Kultur des Zurückgebens tief verankert
Wie schnell etwas umgesetzt werden kann, wenn sich einige Alumnae und Alumni engagieren, zeigt sich eindrücklich am Beispiel des HSG Learning Centers, das nun SQUARE heisst. Ich erinnere mich noch gut, als ich meine Stelle bei HSG Alumni vor sechs Jahren angetreten habe. Damals stand erst die Absicht, ein Gebäude zu erstellen, das komplett privat finanziert werden sollte – und es sollte eine neue Art des Lernens und Lehrens an der HSG initiieren. Damals wurden erste Gespräche mit möglichen Donator:innen geführt, auch mit Alumnae und Alumni, die den Kontakt zu ihrer Alma Mater etwas verloren hatten. Ich staune heute noch darüber, wie rasch sich diese für ein Mammutprojekt begeistern liessen, obwohl noch vieles erst eine Idee war. Dass heute bereits die Lichter am SQUARE brennen und im Frühling 2022 das Leben einkehren wird, ist ein wunderschönes Gefühl. Es ist auch toll zu wissen, dass schon über 900 Alumnae und Alumni einen finanziellen Beitrag an den Bau und damit die neue Art des Lernens und Lehrens geleistet haben. Danke!
Diese Kultur des Zurückgebens ist an der HSG gut verankert. Alumnae und Alumni kehren regelmässig auf den Campus zurück, sei es als Mentor:innen, als Referent:innen, als Praxispartner:innen oder als Arbeitgeber:innen. Und sie unterstützen auch finanziell mit kleinen und grossen Summen, nicht nur bei grossen Vorhaben wie dem SQUARE. Das ist eine wichtige Tradition. Oft ist sie, da Teil der HSG-Kultur, schon fast zu selbstverständlich und man merkt erst mit etwas Abstand, was bereits alles existiert.

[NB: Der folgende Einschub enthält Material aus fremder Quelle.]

-- ==== Sys2Proof/Machine/Mixing.lean ====
section
/-! DEFINITION. The block-mixing engine: spec/43_argon2_block_mixing.md. -/

namespace Sys2Proof.Machine

/-- R125: the low 32 bits of a word, as a word. -/
def low32 (x : Word) : Word := (x.setWidth 32).setWidth 64

/-- R125 `fBlaMka(x, y)`. -/
def fBlaMka (x y : Word) : Word := x + y + 2 * (low32 x * low32 y)

/-- R126 `GB(a, b, c, d)`. -/
def mixGB (q : Quad) : Quad :=
  let a := fBlaMka q.a q.b
  let d := rotr64 (q.d ^^^ a) 32
  let c := fBlaMka q.c d
  let b := rotr64 (q.b ^^^ c) 24
  let a := fBlaMka a b
  let d := rotr64 (d ^^^ a) 16
  let c := fBlaMka c d
  let b := rotr64 (b ^^^ c) 63
  ⟨a, b, c, d⟩

/-- R127 `P`. -/
def permP (w : Vec16) : Vec16 := w.columnsThenDiagonals fun _ => mixGB

/-- R128: the index in the block of word `k` of group `i` of the first pass. -/
def rowIndex (i : Fin 8) (k : Fin 16) : Fin 128 := ⟨16 * i.val + k.val, by omega⟩

/-- R129: the same for the second pass: `w[2j + e] = R[2i + 16j + e]`. -/
def columnIndex (i : Fin 8) (k : Fin 16) : Fin 128 :=
  ⟨2 * i.val + 16 * (k.val / 2) + k.val % 2, by omega⟩

/-- The eight groups of sixteen words that `index` picks from a block, each permuted by `P`. The groups are disjoint, so
their order does not matter (R128, R129, R158). -/
def permuteGroups (index : Fin 8 → Fin 16 → Fin 128) (r : Block) : Vector Vec16 8 :=
  Vector.ofFn fun i => permP (Vec16.ofFn fun k => r[index i k])

/-- R128: the first mixing pass; word `k` of the block is word `k mod 16` of group `k / 16`. -/
def firstPass (r : Block) : Block :=
  let g := permuteGroups rowIndex r
  Vector.ofFn fun k => (g[k.val / 16]).get ⟨k.val % 16, by omega⟩

/-- R129: the second mixing pass; word `16j + 2i + e` of the block is word `2j + e` of group `i`. -/
def secondPass (r : Block) : Block :=
  let g := permuteGroups columnIndex r
  Vector.ofFn fun k => (g[k.val % 16 / 2]).get ⟨2 * (k.val / 16) + k.val % 2, by omega⟩

/-- R131 `Pmix`: the two mixing passes. -/
def mixPasses (r : Block) : Block := secondPass (firstPass r)

/-- R131 on contents: `prev` and `ref` are the two blocks, `old` the old contents of the target when `with_xor = 1`. It
leaves `R` and `Z` in the engine's block registers and gives the new block `Z ^ R`. -/
def produceBlock (prev ref : Block) (old : Option Block) (e : Engine) : Block × Engine :=
  let r := ref.xor prev
  let z := match old with
    | none   => r
    | some x => r.xor x
  let r := mixPasses r
  (z.xor r, { e with blockR := r, blockZ := z })

/-- R131 `fill_block(prev, ref, cur, with_xor)` on blocks of WM: all reads come before the one write (R51). -/
def fillBlock (prev ref cur : Nat) (withXor : Bool) (e : Engine) : Engine :=
  let old := if withXor then some (e.readWM cur) else none
  let (x, e) := produceBlock (e.readWM prev) (e.readWM ref) old e
  e.writeWM cur x

/-- R134: the input block at the start of a data-independent segment. -/
def inputBlock (pass lane slice memBlocks passes : Nat) : Block :=
  ((((((Block.zero.set 0 (BitVec.ofNat 64 pass)).set 1 (BitVec.ofNat 64 lane)).set 2
    (BitVec.ofNat 64 slice)).set 3 (BitVec.ofNat 64 memBlocks)).set 4 (BitVec.ofNat 64 passes)).set 5
    (typeTag.setWidth 64)).set 6 0

/-- R133 `next_addresses`. -/
def nextAddresses (e : Engine) : Engine :=
  let e := { e with inp := e.inp.set 6 (e.inp[6] + 1) }
  let (x, e) := produceBlock e.zeroB e.inp none e
  let e := { e with addr := x }
  let (x, e) := produceBlock e.zeroB e.addr none e
  { e with addr := x }

end Sys2Proof.Machine
end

Allerdings: Die Universität der Zukunft wird noch mehr von Exzellenz leben, um im Wettbewerb bestehen zu können, der immer internationaler wird. Dazu werden weitere private Mittel benötigt, um die kantonale Finanzierung zu ergänzen. Es wird daher noch stärker die Aufgabe von uns allen werden, von dem, was uns die Ausbildung an der HSG ermöglicht hat, auch wieder etwas – Erfahrung, Engagement und Finanzen – zurückzugeben: einerseits aus Verbundenheit, anderseits mit Blick auf die Zukunft, und letztlich ganz einfach auch, um die Positionierung der HSG, ihren Ruf und damit den Wert des eigenen HSG-Diploms zu erhöhen.